* What to produce
Each line of the material, from the first through the one containing "read (offset : Nat)", is to be written out exactly.
### Data provided
-- ==== Sys2Proof/Machine/State.lean ====
section
/-! DEFINITION. The state of the block (10_state.md) as plain data, the reasons a step could stop, and the state after a
power-on reset (R450 of 70_reset_and_hazards.md). Reserved codes that a rule says never occur (ESTATE 3, DSTATE 3, CRES 9 to
255) are not representable: those registers are enumerations, whose codes are in Flags.lean (log 17). -/

namespace Sys2Proof.Machine

/-- The result codes 0 to 8 of R400. -/
inductive ResultCode where
  | ok
  | unknownField
  | malformedMessage
  | truncatedMessage
  | checksumMismatch
  | invalidFieldValue
  | bufferOverflow
  | sequenceError
  | illegalCommand
  deriving DecidableEq, Repr

/-- ESTATE (R29): no message begun since reset; STX emitted; message complete. -/
inductive EState where
  | eIdle
  | eOpen
  | eDone
  deriving DecidableEq, Repr

/-- DSTATE (R31): no decode since reset; the last DEC_RUN succeeded; the last DEC_RUN failed. -/
inductive DState where
  | dIdle
  | dOk
  | dFail
  deriving DecidableEq, Repr

/-- The contents of a valid result slot (R34): its element count and its eight elements. -/
structure Slot where
  n : BitVec 4
  e : Vector Word 8
  deriving DecidableEq, Repr

/-- A buffer: the bytes that something has written since power-on, as (offset, byte) pairs with rising offsets. An offset
that is not listed holds any value (R41). -/
abbrev Memory := List Host.Cell

/-- The result store (R34): the valid slots, as (identifier, slot) pairs with rising identifiers. `RV[id]` is 1 exactly when
`id` is listed; a slot that is not listed reads as all zeros (R35, log 8). -/
abbrev ResultStore := List (Nat × Slot)

/-- What the host, or the platform's reset line, does next (R21). -/
inductive HostAccess where
  /-- a write of up to 32 bits at a byte offset of the register map (R386) -/
  | write (offset : Nat) (value : Word)
  /-- a read at a byte offset: it changes no state (R21, R68) -/
  | read (offset : Nat)
  /-- a power-on or hardware reset (R21 (d), R450) -/
  | powerOn
  deriving DecidableEq, Repr

/-- The state of the block. The last group of fields is the model's own (logs 1, 3 and 5). -/
structure State where
  /-- OP_ID (R23) -/
  opId : Byte
  /-- OP_KIND (R23, R24) -/
  opKind : BitVec 3
  /-- OP_N (R23) -/
  opN : BitVec 4
  /-- OP_EXP, stored as 8 bits and read as signed (R23, R25) -/
  opExp : Byte
  /-- OP_MANT[31:0], a register of its own (R25) -/
  opMantLo : Word
  /-- OP_MANT[63:32], a register of its own (R25) -/
  opMantHi : Word
  /-- OPE[0..7] (R23) -/
  ope : Vector Word 8
  /-- CRES (R27) -/
  cres : ResultCode
  /-- ESTATE (R29) -/
  estate : EState
  /-- OBUF (R29, R41) -/
  obuf : Memory
  /-- WC, the write cursor (R29, R30) -/
  wc : Half
  /-- EA, checksum accumulator a of the encoder (R29) -/
  ea : Byte
  /-- EB, checksum accumulator b of the encoder (R29) -/
  eb : Byte
  /-- EFCNT (R29) -/
  efcnt : Half
  /-- EWCNT (R29) -/
  ewcnt : Half
  /-- ADV_LEN (R29, R290) -/
  advLen : Bool
  /-- IBUF (R31, R41) -/
  ibuf : Memory
  /-- ILEN (R31, R32) -/
  ilen : Half
  /-- DSTATE (R31) -/
  dstate : DState
  /-- DERR (R31) -/
  derr : ResultCode
  /-- DPOS (R31) -/
  dpos : Half
  /-- DTAG (R31) -/
  dtag : Byte
  /-- DA (R31) -/
  da : Byte
  /-- DB (R31) -/
  db : Byte
  /-- DHDR (R31) -/
  dhdr : Bool
  /-- DCNT (R31) -/
  dcnt : Half
  /-- RV and RES (R34 to R36) -/
  res : ResultStore
  /-- Q_TYPE (R38, R125) -/
  qType : BitVec 18
  /-- Q_SCALE (R38, R126) -/
  qScale : BitVec 9
  /-- MODEL'S OWN: the state stands inside a DEC_RUN, between two turns of its loop (log 3) -/
  walking : Bool
  /-- MODEL'S OWN: `off` of R330, the start offset of the message being walked; 0 outside a walk -/
  dOff : Nat
  /-- MODEL'S OWN: `RC` of R31 and R33, the read cursor, which exists only inside DEC_RUN; 0 outside a walk -/
  rc : Nat
  /-- MODEL'S OWN: the host's accesses still to come, oldest first (log 1) -/
  pending : List HostAccess
  /-- MODEL'S OWN: the number of power-on resets taken, the index of the free value of unwritten bytes (log 5) -/
  epoch : Nat
  deriving DecidableEq, Repr

/-- Nothing halts the block: every command completes and every access has a defined result (R421 to R423), so no step
faults and the type has no constructor. -/
inductive Fault where
  deriving DecidableEq, Repr

/-- Why a step could refuse. -/
inductive Refusal where
  /-- Raised by an arm of `exec` alone, for an instruction that has no meaning yet; safe, since the run stops. No arm of
  this model raises it. -/
  | notModelled (mnemonic : String)
  deriving DecidableEq, Repr

/-- The state right after a power-on reset (R450): every register 0, nothing begun, no slot valid, buffer bytes of any value.
The model's own fields are at rest (logs 1, 3 and 5). -/
def State.reset : State where
  opId := 0
  opKind := 0
  opN := 0
  opExp := 0
  opMantLo := 0
  opMantHi := 0
  ope := #v[0, 0, 0, 0, 0, 0, 0, 0]
  cres := .ok
  estate := .eIdle
  obuf := []
  wc := 0
  ea := 0
  eb := 0
  efcnt := 0
  ewcnt := 0
  advLen := false
  ibuf := []
  ilen := 0
  dstate := .dIdle
  derr := .ok
  dpos := 0
  dtag := 0
  da := 0
  db := 0
  dhdr := false
  dcnt := 0
  res := []
  qType := 0
  qScale := 0
  walking := false
  dOff := 0
  rc := 0
  pending := []
  epoch := 0

end Sys2Proof.Machine
end

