-- ==== Sys2Proof/Machine/Encoder.lean ====
section
/-! DEFINITION. The encoder's commands (43_encoder.md): ENC_BEGIN, ENC_FIELD, ENC_END, over any parameters, and their meanings
with the default ones. -/

namespace Sys2Proof.Machine

/-- ENC_BEGIN (R261): a new message, whatever was there before. -/
def encBegin (C : Params) (s : State) : State :=
  { emit C Config.stx
      { s with wc := 0, ea := 0, eb := 0, efcnt := 0, ewcnt := 0, advLen := false } with
    estate := .eOpen
    cres := .ok }

/-- Lines 5 to 11 of R263: a registered identifier that is no framing identifier. -/
def encRegistered (C : Params) (d : Record) (s : State) : State :=
  match payloadOf d s with
  | none => encSkip .invalidFieldValue s
  | some p =>
    if C.obufSize < s.wc.toNat + 1 + p.length + 3 then encSkip .bufferOverflow s
    else encCount (emitAll C (s.opId :: p) s)

/-- ENC_FIELD (R263), its tests in the order of R280. -/
def encField (C : Params) (s : State) : State :=
  if s.estate = .eOpen then
    match C.reg s.opId with
    | none => encSkip .unknownField s
    | some d =>
      if s.opId = Config.stx ∨ s.opId = Config.etx then encSkip .invalidFieldValue s
      else encRegistered C d s
  else usageError .sequenceError s

/-- The trailer of ENC_END (R288): ETX through emit, then the two checksum bytes, which the checksum does not cover. -/
def encTrailer (C : Params) (s : State) : State :=
  let t := emit C Config.etx s
  appendRaw C t.eb (appendRaw C t.ea t)

/-- ENC_END (R288, R290). -/
def encEnd (C : Params) (s : State) : State :=
  if s.estate = .eOpen then
    let t := encTrailer C s
    { t with advLen := lengthAdvisory t.wc.toNat, estate := .eDone, cres := .ok }
  else usageError .sequenceError s

/-- ENC_BEGIN, command 0x01 (R261). -/
def execEncBegin (s : State) : Host.Outcome State Fault Refusal :=
  .next (encBegin defaultParams s)

/-- ENC_FIELD, command 0x02 (R263). -/
def execEncField (s : State) : Host.Outcome State Fault Refusal :=
  .next (encField defaultParams s)

/-- ENC_END, command 0x03 (R288). -/
def execEncEnd (s : State) : Host.Outcome State Fault Refusal :=
  .next (encEnd defaultParams s)

end Sys2Proof.Machine
end

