-- ==== Sys2Proof/Laws/Block.lean ====
section
/-! SUPPORT. Everything one step of a block with any parameters can do, said once. -/

namespace Sys2Proof.Machine

/-- An entry executes alike whatever the parameters: its constructor fixes its format. -/
theorem execWith_entry (C : Params) (i : Instr) (s : State) (h : i.space = .entry) : execWith C i s = exec i s := by
  cases i <;> first | rfl | cases h

/-- What each command does under any parameters. -/
theorem execWith_command (C : Params) (i : Instr) (s : State) (h : i.space = .command) :
    execWith C i s = .next (match i with
      | .nop => { s with cres := .ok }
      | .encBegin => encBegin C s
      | .encField => encField C s
      | .encEnd => encEnd C s
      | .decRun => decRun C s
      | .regTypeof => regTypeof C s
      | .regScaleof => regScaleof C s
      | .reset => commandReset s
      | _ => s) := by
  cases i <;> first | rfl | cases h

/-- A code names commands alone (R120). -/
theorem space_of_decodeCommand {code : Byte} {i : Instr} (h : decodeCommand code = some i) : i.space = .command := by
  unfold decodeCommand at h
  split at h <;> first | (obtain rfl := Option.some.inj h; rfl) | cases h

/-- Inside a DEC_RUN: an instruction of the table in the table's format, or one turn of the loop. -/
theorem stepWith_walking (C : Params) {s : State} (h : s.walking = true) :
    (∃ i rest, decodeEntry (entryBytes s) = .entry i rest ∧ i.wf C = true ∧ stepWith C s = execWith C i s)
    ∨ stepWith C s = .next (decStep C s) := by
  have hf : fetch C s = fetchEntry C s := if_pos h
  unfold stepWith
  rw [hf]
  rcases fetchEntry_cases C s with ⟨i, rest, hd, hw, he⟩ | ⟨_, he⟩ <;> rw [he]
  · exact Or.inl ⟨i, rest, hd, hw, rfl⟩
  · exact Or.inr rfl

/-- Between commands: a command that the host's next access gives (`fetchHost_cases`) is executed. -/
theorem stepWith_of_run (C : Params) {s t : State} {i : Instr} (h : s.walking = false) (hf : fetchHost C s = .run i t) :
    stepWith C s = execWith C i t := by
  simp only [stepWith, fetch, h, Bool.false_eq_true, if_false, hf]

/-- Between commands: an access that runs no command ends the step. -/
theorem stepWith_of_done (C : Params) {s t : State} (h : s.walking = false) (hf : fetchHost C s = .done t) :
    stepWith C s = .next t := by
  simp only [stepWith, fetch, h, Bool.false_eq_true, if_false, hf]

end Sys2Proof.Machine
end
######
* Exercise answer
-- ==== Sys2Proof/Machine/State.lean ====
section
/-! DEFINITION. The state of the block (10_state.md) as plain data, the reasons a step could stop, and the state after a
power-on reset (R450 of 70_reset_and_hazards.md). Reserved codes that a rule says never occur (ESTATE 3, DSTATE 3, CRES 9 to
255) are not representable: those registers are enumerations, whose codes are in Flags.lean (log 17). -/

namespace Sys2Proof.Machine

/-- The result codes 0 to 8 of R400. -/
inductive ResultCode where
  | ok
  | unknownField
  | malformedMessage
  | truncatedMessage
  | checksumMismatch
  | invalidFieldValue
  | bufferOverflow
  | sequenceError
  | illegalCommand
  deriving DecidableEq, Repr

/-- ESTATE (R29): no message begun since reset; STX emitted; message complete. -/
inductive EState where
  | eIdle
  | eOpen
  | eDone
  deriving DecidableEq, Repr

/-- DSTATE (R31): no decode since reset; the last DEC_RUN succeeded; the last DEC_RUN failed. -/
inductive DState where
  | dIdle
  | dOk
  | dFail
  deriving DecidableEq, Repr

/-- The contents of a valid result slot (R34): its element count and its eight elements. -/
structure Slot where
  n : BitVec 4
  e : Vector Word 8
  deriving DecidableEq, Repr

/-- A buffer: the bytes that something has written since power-on, as (offset, byte) pairs with rising offsets. An offset
that is not listed holds any value (R41). -/
abbrev Memory := List Host.Cell

/-- The result store (R34): the valid slots, as (identifier, slot) pairs with rising identifiers. `RV[id]` is 1 exactly when
`id` is listed; a slot that is not listed reads as all zeros (R35, log 8). -/
abbrev ResultStore := List (Nat × Slot)

/-- What the host, or the platform's reset line, does next (R21). -/
inductive HostAccess where
  /-- a write of up to 32 bits at a byte offset of the register map (R386) -/
  | write (offset : Nat) (value : Word)
  /-- a read at a byte offset: it changes no state (R21, R68) -/
  | read (offset : Nat)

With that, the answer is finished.